START Given data
/-- Both faults, from states that meet the invariant that can reach them: a request while a receive runs, a write count of 1
for no bytes, and a delivery of nine bytes. -/
theorem witness_FaultCauses :
    let s := (receiving .yield State.reset).withTurn (.issue { op := 0x02 })
    let u := { (sendingNothing.withTurn .block) with writeCounts := [1] }
    let v := (receiving .take { State.reset with rxq := rg, deliveries := [9] }).withTurn .block
    (s.Inv ∧ s.faultMark = none ∧ s.ownershipBroken = false ∧
      ∃ s', step s = .next s' ∧ s'.faultMark = some .reentrantIssue) ∧
    (u.Inv ∧ u.faultMark = none ∧ u.ownershipBroken = false ∧
      ∃ u', step u = .next u' ∧ u'.faultMark = some .transportContract) ∧
    (v.Inv ∧ v.faultMark = none ∧ v.ownershipBroken = false ∧
      ∃ v', step v = .next v' ∧ v'.faultMark = some .transportContract) := by
  refine ⟨⟨?_, rfl, rfl, _, rfl, rfl⟩, ⟨?_, rfl, rfl, _, rfl, rfl⟩, ⟨?_, rfl, rfl, _, rfl, rfl⟩⟩
  · exact inv_at _ _ _ (State.reset.withTurn (.issue { op := 0x02 })) (sound_receiving .yield rfl (by decide)) trivial
  · exact inv_at _ _ _ { (State.reset.withTurn .block) with writeCounts := [1] }
      (sound_at (.sendFrame [] 10) (some 10) .write rfl rfl rfl (by decide) (by decide)) trivial
  · exact inv_at _ _ _ (State.withTurn .block { State.reset with rxq := rg, deliveries := [9] })
      (sound_receiving .take rfl (by decide)) ⟨rfl, by decide⟩

/-- A state in which the next turn proceeds, and one in which it presents a malformed request. -/
theorem witness_EveryTurnProceeds :
    (sendingNothing.withTurn .block).Inv ∧ (State.reset.withTurn (.issue { op := 0x01 })).Inv ∧
      MalformedRequest { op := 0x01 } :=
  ⟨inv_at _ _ _ (State.reset.withTurn .block)
    (sound_at (.sendFrame [] 10) (some 10) .write rfl rfl rfl (by decide) (by decide)) trivial,
    ⟨fun _ => rfl, by simp [State.reset], by simp [State.reset]⟩, by simp [MalformedRequest]⟩

/-- One state for each of the five breaches, at the boundary: one byte too many, nine bytes of ten (by the delivery and by
the stream), an empty stream at `Peek` and at `ReadByte`. -/
theorem witness_ContractBreachesFault :
    ((at_ (.sendFrame cq 6000) (some 6000) .write { State.reset with writeCounts := [20] }).Running
        (tr (.sendFrame cq 6000) (some 6000) .write) ∧ (Instr.sendFrame cq 6000).WellFormed ∧ cq.length < 20) ∧
      ((receiving .take { State.reset with rxq := rg, deliveries := [9] }).Running
        (tr (.receiveFrame 6000) (some 6000) .take) ∧ (Instr.receiveFrame 6000).WellFormed ∧ 9 < 10) ∧
      ((receiving .take { State.reset with rxq := rg.drop 1 }).Running (tr (.receiveFrame 6000) (some 6000) .take) ∧
        (rg.drop 1).length < 10) ∧
      ((receiving .seekPeek State.reset).Running (tr (.receiveFrame 6000) (some 6000) .seekPeek) ∧
        (receiving .seekPeek State.reset).rxq = []) ∧
      ((at_ .seekFrameStart none .seekDrop State.reset).Running (tr .seekFrameStart none .seekDrop) ∧
        Instr.seekFrameStart.WellFormed ∧ (at_ .seekFrameStart none .seekDrop State.reset).rxq = []) := by
  refine ⟨⟨running_at _ _ _ _ rfl, by decide, by decide⟩, ⟨running_at _ _ _ _ rfl, rfl, by decide⟩,
    ⟨running_at _ _ _ _ rfl, by decide⟩, ⟨running_at _ _ _ _ rfl, rfl⟩, ⟨running_at _ _ _ _ rfl, rfl, rfl⟩⟩

/-- A send whose write takes the whole buffer, and a receive whose delivery is exactly ten bytes, by block turn. -/
theorem witness_ConformingEnvironmentNeverBreaksContract :
    let s := (at_ (.sendFrame cq 6000) (some 6000) .write { State.reset with writeCounts := [19] }).withTurn .block
    let u := (receiving .take { State.reset with rxq := rg, deliveries := [10] }).withTurn .block
    (s.Inv ∧ s.faultMark = none ∧ s.ownershipBroken = false ∧ (∀ d ∈ s.deliveries.head?, 10 ≤ d) ∧
      (∀ k ks t buf dl, s.writeCounts = k :: ks → s.transient = some t → t.op = .sendFrame buf dl → k ≤ buf.length) ∧
      ∃ s', step s = .next s') ∧
    (u.Inv ∧ u.faultMark = none ∧ u.ownershipBroken = false ∧ (∀ d ∈ u.deliveries.head?, 10 ≤ d) ∧
      (∀ k ks t buf dl, u.writeCounts = k :: ks → u.transient = some t → t.op = .sendFrame buf dl → k ≤ buf.length) ∧
      ∃ u', step u = .next u') := by
  refine ⟨⟨?_, rfl, rfl, ?_, ?_, _, rfl⟩, ⟨?_, rfl, rfl, ?_, ?_, _, rfl⟩⟩
  · exact inv_at _ _ _ (State.withTurn .block { State.reset with writeCounts := [19] })
      (sound_at (.sendFrame cq 6000) (some 6000) .write (by decide) rfl rfl (by decide) (by decide)) trivial
  · rintro d ⟨⟩
  · rintro k ks t buf dl ⟨⟩ ⟨⟩ ⟨⟩; decide
  · exact inv_at _ _ _ (State.withTurn .block { State.reset with rxq := rg, deliveries := [10] })
      (sound_receiving .take rfl (by decide)) ⟨rfl, by decide⟩
  · rintro d ⟨⟩; decide
  · rintro k ks t buf dl ⟨⟩

/-- A receive in progress after a foreign access. -/
def touched (p : Phase) (s : State) : State := receiving p { s with ownershipBroken := true }

/-- A foreign access while BUSY is 1; each breach at its boundary (an empty stream at `Peek` and `ReadByte`, nine bytes and a
delivery of nine at `ReadExactly`, a count of 20 for 19 bytes) and, beside it, no breach; and a request to the idle block. -/
theorem witness_ForeignAccessFaultsOrIsUnconstrained :
    (receiving .take State.reset).busy = true ∧
    (∀ p ∈ [Phase.seekPeek, .seekDrop, .take, .yield], ∀ s : State, s.faultMark = none →
      (touched p s).Running (tr (.receiveFrame 6000) (some 6000) p) ∧ (tr (.receiveFrame 6000) (some 6000) p).Sound ∧
        (touched p s).ownershipBroken = true) ∧
    (∀ p ∈ [Phase.seekPeek, .seekDrop], BreachAt (tr (.receiveFrame 6000) (some 6000) p) (touched p State.reset) ∧
      ¬ BreachAt (tr (.receiveFrame 6000) (some 6000) p) (touched p (idle 0 [] [] [0x11]))) ∧
    BreachAt (tr (.receiveFrame 6000) (some 6000) .take) (touched .take (idle 0 [] [] (rg.drop 1))) ∧
    BreachAt (tr (.receiveFrame 6000) (some 6000) .take) (touched .take { idle 0 [] [] rg with deliveries := [9] }) ∧
    ¬ BreachAt (tr (.receiveFrame 6000) (some 6000) .take) (touched .take { idle 0 [] [] rg with deliveries := [10] }) ∧
    BreachAt (tr (.sendFrame cq 6000) (some 6000) .write) (idle 0 [] [20] []) ∧
    ¬ BreachAt (tr (.sendFrame cq 6000) (some 6000) .write) (idle 0 [] [19] []) ∧
    ({ State.reset with ownershipBroken := true } : State).Ready ∧ (∀ why, decode { op := 0x02 } ≠ .rejected why) := by
  refine ⟨rfl, ?_, ?_, .inl (by decide), .inr ⟨9, [], rfl, by decide⟩, ?_, ⟨cq, 6000, 20, [], rfl, rfl, by decide⟩, ?_,
    ⟨rfl, rfl⟩, fun why h => by cases h⟩
  · intro p hp s hs
    refine ⟨⟨hs, rfl, rfl⟩, sound_receiving p ?_ ?_, rfl⟩ <;>
      (simp only [List.mem_cons, List.not_mem_nil, or_false] at hp; rcases hp with rfl | rfl | rfl | rfl <;> decide)
  · intro p hp
    simp only [List.mem_cons, List.not_mem_nil, or_false] at hp
    rcases hp with rfl | rfl <;> exact ⟨rfl, fun h => by cases h⟩
  · rintro (h | ⟨d, ds, ⟨⟩, h⟩) <;> revert h <;> decide
  · rintro ⟨_, _, _, _, ⟨⟩, ⟨⟩, h⟩; revert h; decide

/-- I5: after a foreign access a write count above the buffer, and a short delivery from a full stream, are
TransportContract. -/
theorem test_foreign_write_contract :
    field? (step ((at_ (.sendFrame cq 6000) (some 6000) .write
      { idle 0 [] [20] [] with ownershipBroken := true }).withTurn .block)) (·.faultMark) = some (some .transportContract) := by
  decide
theorem test_foreign_short_delivery :
    field? (step ((touched .take { idle 0 [] [] rg with deliveries := [9] }).withTurn .block)) (·.faultMark) =
      some (some .transportContract) := by decide

/-- A ready block, and a block on which an operation runs: the two cases of SET_TIMEOUT, GET_TIMEOUT and MK_DEADLINE. -/
theorem witness_SetTimeoutWritesRegister :
    State.reset.Ready ∧ (receiving .yield State.reset).faultMark = none ∧ (receiving .yield State.reset).busy = true :=
  ⟨reset_ready, rfl, rfl⟩

theorem witness_GetTimeoutReadsRegister :
    State.reset.Ready ∧ (receiving .yield State.reset).faultMark = none ∧ (receiving .yield State.reset).busy = true :=
  ⟨reset_ready, rfl, rfl⟩

/-- A ready block with a listed clock draw and one without. -/
theorem witness_MkDeadlineAddsTimeout : (idle 0 [5000] [] []).Ready ∧ State.reset.Ready := ⟨⟨rfl, rfl⟩, reset_ready⟩

/-- The three ways the register can end a step: kept, reset, written. -/
theorem witness_OnlySetTimeoutWritesRegister :
    State.reset.ownershipBroken = false ∧ (∃ t, step (State.reset.withTurn .block) = .next t) ∧
      (∃ t, step (State.reset.withTurn .reset) = .next t) ∧
      ∃ t, step (State.reset.withTurn (.issue { op := 0x01, t := some 0xFFFFFFFF })) = .next t :=
  ⟨rfl, ⟨_, rfl⟩, ⟨_, rfl⟩, ⟨_, rfl⟩⟩

/-- A clock read under `forbidden`, from the largest value the clock has. -/
theorem witness_ClockNeverGoesBackward :
    (∃ t, step ((idle 0xFFFFFFFF [1] [] []).withTurn (.issue { op := 0x03 })) = .next t) ∧
      (idle 0xFFFFFFFF [1] [] []).clockWrap = .forbidden ∧ (idle 0xFFFFFFFF [1] [] []).ownershipBroken = false :=
  ⟨⟨_, rfl⟩, rfl, rfl⟩

/-- A ready block, and a receive and a send at their clock read, each with a listed draw; and the three clauses of a read's
value at their boundary. -/
theorem witness_ClockReadAddsDraw :
    (idle 0xFFFFFFFF [1] [] []).Ready ∧
    ((receiving .clock (idle 0xFFFFFFFF [1] [] [])).Running (tr (.receiveFrame 6000) (some 6000) .clock) ∧
      (tr (.receiveFrame 6000) (some 6000) .clock).Sound) ∧
    ((at_ (.sendFrame cq 6000) (some 6000) .clock (idle 0xFFFFFFFE [1] [] [])).Running
        (tr (.sendFrame cq 6000) (some 6000) .clock) ∧ (tr (.sendFrame cq 6000) (some 6000) .clock).Sound) ∧
    clockAfter .allowed 0xFFFFFFFF 1 = 0 ∧ clockAfter .forbidden 0xFFFFFFFE 1 = 0xFFFFFFFF ∧
    clockAfter .forbidden 0xFFFFFFFF 1 = 0xFFFFFFFF :=
  ⟨⟨rfl, rfl⟩, ⟨running_at _ _ _ _ rfl, sound_receiving .clock rfl (by decide)⟩,
    ⟨running_at _ _ _ _ rfl, sound_at _ _ _ (by decide) rfl rfl (by decide) (by decide)⟩, by decide, by decide, by decide⟩

/-- A send and a receive at their clock read, with no draw listed. -/
theorem witness_FreeClockStepAdvancesClock :
    (at_ (.sendFrame cq 6000) (some 6000) .clock State.reset).Running (tr (.sendFrame cq 6000) (some 6000) .clock) ∧
      cq.length ≤ 255 ∧ (receiving .clock State.reset).Running (tr (.receiveFrame 6000) (some 6000) .clock) ∧
      (receiving .clock State.reset).clockSteps = [] :=
  ⟨running_at _ _ _ _ rfl, by decide, running_at _ _ _ _ rfl, rfl⟩

/-- Two spans that are permutations of each other, and a span of 257 bytes. -/
theorem witness_ChecksumIsSumModulo256 :
    List.Perm [(0x11 : Byte), 0x22] [0x22, 0x11] ∧ (List.replicate 257 (0xFF : Byte)).length ≤ 257 :=
  ⟨List.Perm.swap _ _ _, Nat.le_of_eq List.length_replicate⟩

theorem witness_CsumReturnsSum : (List.replicate 255 (0xFF : Byte)).length ≤ 255 := Nat.le_of_eq List.length_replicate
theorem witness_BuildCommandLaysOutFrame : query.length = 13 := rfl
theorem witness_DecodeCommandReadsFields : query.length = 13 := rfl
theorem witness_ValidateChecksumComparesSum :
    ((cq.drop 2).take 15).length = Config.frameLen .cmd - 4 ∧ ((rg.drop 2).take 6).length = Config.frameLen .resp - 4 := by
  decide
theorem witness_CheckFrameTestsDelimitersFirst :
    ((cq.drop 2).take 15).length = Config.frameLen .cmd - 4 ∧ ((rg.drop 2).take 6).length = Config.frameLen .resp - 4 := by
  decide
theorem witness_CodecOperationsArePure : IsCodec (.csum [0x80, 0x80]) ∧ (Instr.csum [0x80, 0x80]).WellFormed :=
  ⟨by simp [IsCodec, Instr.opcode, opByte], by decide⟩

/-- A valid frame passes CHECK_FRAME in every state. -/
theorem returns_checkFrame (kind : Kind) (f : List Byte) (hc : (Instr.checkFrame kind f).check = none)
    (hs : frameStatus kind f = .ok) : Returns (.checkFrame kind f) ⟨.ok, .none⟩ := by
  intro s h
  refine (runAtomic_ready (body := fun s1 => (⟨frameStatus kind f, .none⟩, s1)) hc h).trans ?_
  simp only [hs, State.finish, State.returned, State.start, List.append_assoc, List.cons_append, List.nil_append]

/-- Both halves: operands of a command, and a command frame that passes CHECK_FRAME. -/
theorem witness_CommandRoundTrip : query.length = 13 ∧ cq.length = 19 ∧ Returns (.checkFrame .cmd cq) ⟨.ok, .none⟩ :=
  ⟨rfl, rfl, returns_checkFrame _ _ (by decide) (by decide)⟩

/-- A flipped bit at the head, the identifier, the first and last byte of the span, the checksum and the tail. -/
theorem witness_SingleBitFlipDetection :
    rg.length = Config.frameLen .resp ∧ 7 < 8 ∧ rg[0]? = some 0xAA ∧ rg[1]? = some 0xC0 ∧ rg[2]? = some 0x7D ∧
      rg[7]? = some 0xA1 ∧ rg[8]? = some 0xD3 ∧ rg[9]? = some 0xAB ∧ Returns (.checkFrame .resp rg) ⟨.ok, .none⟩ :=
  ⟨rfl, by decide, rfl, rfl, rfl, rfl, rfl, rfl, returns_checkFrame _ _ (by decide) (by decide)⟩

/-- The acceptance, and each point of SEND_FRAME's pseudocode; a write of 0 and of all 19 bytes. -/
theorem witness_SendFramePoints :
    cq.length ≤ 255 ∧ State.reset.Ready ∧
      (at_ (.sendFrame cq 6000) (some 6000) .write { State.reset with writeCounts := [0] }).Running
        (tr (.sendFrame cq 6000) (some 6000) .write) ∧ 19 ≤ cq.length ∧
      (∀ p ∈ [Phase.yield, .clock, .retSent, .retWriteTimeout],
        (at_ (.sendFrame cq 6000) (some 6000) p { State.reset with clockSteps := [0] }).Running
          (tr (.sendFrame cq 6000) (some 6000) p)) :=
  ⟨by decide, reset_ready, running_at _ _ _ _ rfl, by decide, fun _ _ => running_at _ _ _ _ rfl⟩

theorem witness_FreeWriteCountStaysInRange :
    cq.length ≤ 255 ∧ (at_ (.sendFrame cq 6000) (some 6000) .write State.reset).Running
        (tr (.sendFrame cq 6000) (some 6000) .write) ∧
      (at_ (.sendFrame cq 6000) (some 6000) .write State.reset).writeCounts = [] :=
  ⟨by decide, running_at _ _ _ _ rfl, rfl⟩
END Given data
# What you will do
The lines from the first of the entries through the line holding "v'.faultMark = some .transportContract) := by" are to be restated word for word, and no others.

# Result
/-- Both faults, from states that meet the invariant that can reach them: a request while a receive runs, a write count of 1
for no bytes, and a delivery of nine bytes. -/
theorem witness_FaultCauses :
    let s := (receiving .yield State.reset).withTurn (.issue { op := 0x02 })
    let u := { (sendingNothing.withTurn .block) with writeCounts := [1] }
    let v := (receiving .take { State.reset with rxq := rg, deliveries := [9] }).withTurn .block
    (s.Inv ∧ s.faultMark = none ∧ s.ownershipBroken = false ∧
      ∃ s', step s = .next s' ∧ s'.faultMark = some .reentrantIssue) ∧
    (u.Inv ∧ u.faultMark = none ∧ u.ownershipBroken = false ∧
      ∃ u', step u = .next u' ∧ u'.faultMark = some .transportContract) ∧
    (v.Inv ∧ v.faultMark = none ∧ v.ownershipBroken = false ∧
      ∃ v', step v = .next v' ∧ v'.faultMark = some .transportContract) := by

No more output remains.